The record is brought here by appeal, and various errors assigned, the most important of which we have considered.
All the evidence is in the record, and it fully sustains the finding of the jury upon the third count in the declaration. ¥e have often decided, that it is negligence in a railroad company failing to provide all the most approved appliances to arrest sparks issuing from the smoke stacks of the engine. There was no proof that the engine which threw the sparks into the plaintiff’s meadow was provided with any means by which they might have been arrested. Indeed, it is shown by the testimony of some of the engine-drivers, sworn on behalf of the defendant, that an engine, thus provided, will not throw sparks one hundred feet, though the wind might carry them twenty or thirty feet. Row, as this meadow was one hundred feet from the track of the road, and the sparks were thrown into it by an engine running upon its road, the conclusion is irresistible, that the engine had not the proper appliances. Another engine-driver says, a wood spark might be carried one hundred feet, coal would not. Another says, if the sparks went one hundred feet, he would lay it to the wind, and if no wind, then he would think the engine poor, or that something was out of order. Taking either view, the company was liable, because they should not run “ poor engines,” or those out of order. If they do, they must be held liable for all casualties occasioned thereby.

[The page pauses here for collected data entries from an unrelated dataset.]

-- ==== Sys2Proof/Safety.lean ====
section
/-! DEFINITION. What holds of every state a run reaches, in the terms the claims use. -/

namespace Sys2Proof.Machine

/-- A part's base is in order: it is the part it should be, its register file stands in canonical form, and the fault log
holds at most 128 entries at the unit and 1,024 at the distributor (R458). -/
structure BaseOk (unit : Bool) (b : Base) : Prop where
  part : isUnit b = unit
  regs : tabWf (resetOf b.kind) b.regs = true
  log : b.log.length ≤ logCap b

/-- The invariant of the machine: each part's base is in order. -/
def State.Inv (s : State) : Prop := BaseOk true s.unit.base ∧ BaseOk false s.dist.base

/-- A part that does not step: it is in the same phase, with the same straps or configuration, the same tick, and the same
hall time and validity. -/
structure SameClock (b b' : Base) : Prop where
  kind : b'.kind = b.kind
  phase : b'.phase = b.phase
  tick : b'.tick = b.tick
  ns : b'.ns = b.ns
  valid : b'.valid = b.valid

/-- The part a port belongs to. -/
def portPart : PortRef → Part
  | .unit _ => .unit
  | .dist _ => .dist

/-- The part at which a command happens. -/
def commandPart : Instr → Part
  | .linkEnableWrite x _ => portPart x
  | .linkCntClr x => portPart x
  | .signalDetect x _ _ => portPart x
  | .blockLockAcquired x _ => portPart x
  | .blockLockLost x _ => portPart x
  | .trainingBlockRx x _ _ _ => portPart x
  | .framesStart x => portPart x
  | .trainLimitExpiry x => portPart x
  | .trainRetryTimer x => portPart x
  | .spareTrainTimeout x => portPart x
  | .spareRetrainTimer x => portPart x
  | .linkSilence x => portPart x
  | .readmitTimer x => portPart x
  | .admitWaitTimer x => portPart x
  | .idleRx x _ _ _ _ => portPart x.port
  | .crcBadFrameRx x _ _ => portPart x
  | .reservedTypeFrameRx x _ _ => portPart x.port
  | .unexpectedFrameRx x _ _ => portPart x.port
  | .ackTimer x => portPart x
  | .ackRx x _ => portPart x.port
  | .nakRx x _ _ => portPart x.port
  | .retryTimerExpiry x => portPart x
  | .laneSwap x => portPart x
  | .echoIntervalTimer x _ => portPart x
  | .echoReqRx x _ _ _ _ => portPart x.port
  | .echoRspRx x _ _ _ _ _ _ _ => portPart x.port
  | .echoExchangeTimeout x _ => portPart x
  | .timeRx x _ _ _ => portPart x.port
  | .epochFrameRx x _ _ => portPart x.port
  | .helloTimer x => portPart x
  | .helloRx x _ _ _ _ _ _ _ => portPart x.port
  | .admitRx x _ _ _ _ _ _ => portPart x.port
  | .healthRx x _ _ _ _ _ => portPart x.port
  | .healthVoteSend x => portPart x
  | .fltRecRead x _ => x
  | .fltFlush x => x
  | .fltClrFirst x => x
  | .pendRead x _ _ => x
  | .pendWrite x _ _ _ => x
  | .pendSet x _ _ _ => x
  | .maskSet x _ _ _ => x
  | .maskClr x _ _ _ => x
  | .holdoffExpiry x _ => x
  | .presenceRx x _ _ => portPart x.port
  | .presenceExpiry x => x
  | .cfgLockChange x _ => x
  | .handover x => x
  | .handoverTimeout x => x
  | .armRequestRx x _ => portPart x.port
  | .armBroadcastDist x _ => portPart x.port
  | .armBroadcastUnit x _ => portPart x.port
  | .censusRx x _ _ => portPart x.port
  | .goRelay x _ => portPart x.port
  | .goRx x _ => portPart x.port
  | .abortRxUnit x _ => portPart x.port
  | .abortRelay x _ => portPart x.port
  | .cmbUpRx x _ _ _ _ => portPart x.port
  | .cmbDownRxDist x _ _ _ _ _ => portPart x.port
  | .cmbDownRxUnit x _ _ _ _ _ => portPart x.port
  | .ackcmbRx x _ _ => portPart x.port
  | .commitRxDist x _ => portPart x.port
  | .commitRxUnit x _ => portPart x.port
  | .substHdr x _ _ _ _ _ _ _ => portPart x.port
  | .substData x _ _ => portPart x.port
  | .substReq x _ _ _ => portPart x.port
  | .resultRecord x _ _ _ _ _ => portPart x.port
  | .syncRecord x _ _ _ => portPart x.port
  | .launchOpen x _ _ _ _ _ => portPart x.port
  | .launchDecision x _ _ _ => portPart x.port
  | .launchCensus x _ _ _ _ => portPart x.port
  | .launchReq x _ _ _ _ _ => portPart x.port
  | .calibrationRecord x _ _ _ _ _ _ _ => portPart x.port
  | .registerWrite x _ _ _ _ => x
  | .registerRead x _ _ => x
  | .regAccessTimeout x _ _ _ => x
  | .pageLockRead x _ _ => x
  | .tckReload | .unitReset .. | .unitResetRelease | .unitSramInitDone | .hevtEdge .. | .evinEdge .. | .evcAssign
  | .claimRead .. | .eoiWrite .. | .cpuFlush .. | .lanternEnter .. | .lanternExit .. | .semAdd .. | .semSub ..
  | .semRead .. | .semWait .. | .wchCancel .. | .memWait .. | .snoopWrite .. | .watchTimeout .. | .msgBadOp ..
  | .responseEmit .. | .ctxClear | .ctxClearDone | .eccUncorrectable .. | .scrub (.unit _) _ | .sumpRead .. | .semCmdAdd
  | .semCmdSub | .semCmdSet | .semCmdClrFlags | .semCmdLoadView | .domSwitch | .rebase | .rebaseStep
  | .srvModeWrite .. | .holdoverAgeExpiry | .acquireTimeout | .dbgArm | .dbgTrigger | .dbgStop | .dbgInject
  | .syncFrameSend | .tapSyncFrameRx .. | .tapDelayUpdate .. | .tapReturnLost .. | .tapResync .. | .tapEnWrite ..
  | .regionStopEdge .. | .tapReadReq .. | .captureEdge .. | .captureRecordEnter | .capRecRead .. | .dripArm ..
  | .dripStop .. | .dripPulseStart .. | .dripPulseEnd .. | .launchOrigStart .. | .launchOrigCancel ..
  | .launchReqTimeout .. | .launchGuardExpiry .. | .launchFire | .launchLatenessJudge | .launchDeadline
  | .lchRecRead .. | .launchTokenRefill | .ttbInsertCmd .. | .ttbCancelCmd | .ttbLoadCmd | .ttbStage | .ttbAct
  | .barEnter .. | .barDeadline .. | .barReset | .barEnWrite .. | .flwProd .. | .flwCons .. | .flwLoadView
  | .flwReset | .fenceSignal .. | .drainReport .. | .fncTimeout | .fncDiscard | .fncLoadView | .applyChannelReady ..
  | .deadlock | .dlkRearm | .cmbData .. | .cmbPost .. | .cmbRead .. | .heldCommitRelease | .cmbUnitDeadline ..
  | .cmbGalStateWrite .. => .unit
  | .rootTimeTimer | .epochArm .. | .epochApply .. | .admissionSlot | .powerOnReset | .supplyFault | .warmReset
  | .perst | .distResetRelease .. | .distSramInitDone | .healthDecay | .expulsionEvaluate | .healthReadmit ..
  | .wdogFail .. | .distMemFatal .. | .soleRoot | .rootRopeLost | .leadHandback | .configurationRequest ..
  | .presencePress | .presenceClose | .sealBreak | .parentSwitch | .distMute | .calPeriod | .launchCutoffExpiry ..
  | .reqTokenRefill .. | .accSetGrant | .substTimeout .. | .cmbDeadlineExpiry .. | .cmbAckTimeout .. | .xoFail
  | .refClockLoss .. | .refPulseTimeout .. | .refSecondMark .. | .sourceQualified .. | .wtrExpiry .. | .switchCommit
  | .realign | .htSecondMark .. | .ptpAnnounceRx .. | .ptpSyncRx .. | .ptpFollowUpRx .. | .ptpDelayReqTimer
  | .ptpDelayRespRx .. | .ptpActivityTimeout | .ptpCfgCommit .. | .frmoutPulse | .ppsoutPulseEnd | .arpRequestRx ..
  | .ptpDiscardedFrame | .thmSample .. | .thmSensorFail .. | .thmClrMax | .smbusBlockWrite .. | .smbusReadRequest ..
  | .smbusBlockRead | .scrub .dist _ => .dist

/-- The part that a machine `s` shares with `s₀` whatever happened at part `P`: the other one. -/
def OtherSame (P : Part) (s₀ s : State) : Prop := match P with
  | .unit => s.dist = s₀.dist
  | .dist => s.unit = s₀.unit

/-! ## When a command finds what it acts on -/

/-- A part runs: out of reset, SRAM initialised, not stopped (R471, R529, R531). -/
abbrev unitRuns (s : State) : Prop := s.unit.base.phase = .run
abbrev distRuns (s : State) : Prop := s.dist.base.phase = .run
abbrev portRuns (p : PortRef) (s : State) : Prop := (baseOf s p).phase = .run

/-- Frames cross a port's link: its part runs and the link is LINK_UP or LINK_ADMITTED. -/
abbrev linkServes (p : PortRef) (s : State) : Prop := portRuns p s ∧ linkRuns (getPort s p) = true

/-- A sequenced frame or a whole group arrives in sequence on a link that serves (R69, R74). -/
abbrev inOrder (rx : Rx) (s : State) : Prop :=
  linkServes rx.port s ∧ rx.seq = (getPort s rx.port).arq.rxExp ∧ rx.part = none

/-- The same on distributor port `n`, which is LINK_ADMITTED. -/
abbrev inOrderAdmitted (rx : Rx) (n : Fin 132) (s : State) : Prop :=
  rx.port = .dist n ∧ inOrder rx s ∧ (getPort s rx.port).phy.st = .admitted

/-- A ROPE record arrives in sequence on an admitted Rope port, next in RSEQ order (R102). -/
abbrev ropeNext (rx : Rx) (k : RopeKey) (s : State) : Prop :=
  permRope rx.port = true ∧ inOrder rx s ∧ (getPort s rx.port).phy.st = .admitted ∧ k.rseq = s.dist.rope.rxSeq

/-- The message port takes a request now: ready is high on a lane that the port has (R265), its CTX_LO is current (R270) and
the configuration has its opcode (R269). -/
abbrev accepts (r : Req) (op : Nat) (s : State) : Prop :=
  msgReady s.unit = true ∧ r.lane.toNat < portLanes s.unit ∧ reqStale s.unit r = false ∧
    opPermitted (cfgOf s.unit.base).w64 op = true

/-- The distributor runs as the root of its domain (R3). -/
abbrev rootRuns (s : State) : Prop := isRoot s.dist = true ∧ distRuns s

/-! ## Whole-machine rules -/

/-- The commands that may load a part's hall time counter or stop it: a TIME frame's first load (R22), an epoch (R25, R27),
a root's first second mark, RELOAD (R29), a register write of the unit that can carry RELOAD, and the resets and releases. -/
def mayLoadTime : Instr → Bool
  | .timeRx .. | .epochApply .. | .refSecondMark .. | .tckReload | .powerOnReset | .supplyFault | .warmReset
  | .distResetRelease .. | .unitReset .. | .unitResetRelease => true
  | .registerWrite x _ _ _ _ => decide (x = .unit)
  | _ => false

/-- The commands that reset a distributor (R524, R525). -/
def distReset : Instr → Bool
  | .supplyFault | .warmReset => true
  | _ => false

end Sys2Proof.Machine
end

It is proved, as a general fact, that this company had in use, on their engines, the most approved apparatus known for arresting sparks, but no witness stated that this particular engine had it, and the inference is strong it could not have had it if the testimony of the engine-driver is to be credited.
To rebut the testimony of these men, three other witnesses were called by the plaintiff, who stated, that they had seen, in 1864, the year this accident happened, engines of 'the company throw sparks over one hundred feet. As rebiitting testimony, this was right, and the court properly overruled the objection to its reception, and the motion to exclude it from the jury. On the evidence, the verdict was right.
As to the instructions, the first one asked by the defendant was this: If the defendant has shown to the satisfaction of the jury that the company was, at the time of the fire, using on all their engines the best known appliances to prevent the escape of sparks, then the defendant would not be liable, although the jury may believe, that, by accident, the engines might occasionally get out of order during a trip. If the defendant used the best means at command, and employed competent servants, they have done all the law requires.
This instruction the court gave, after modifying it by striking out the words, “although the jury may believe, that, by accident, the engines might occaionally get out of repair during a trip.” To this modification, the defendant excepted.
If for no other reason, then for this, the modification was perfectly proper and necessary because there was no evidence to that point. The jury are to believe nothing but what is testified to, and there was no testimony that this engine had met with an accident on the trip.
The second instruction is on the hypothesis that it was the duty of the plaintiff’s son and servant, under the circumstances, to endeavor to extinguish the fire.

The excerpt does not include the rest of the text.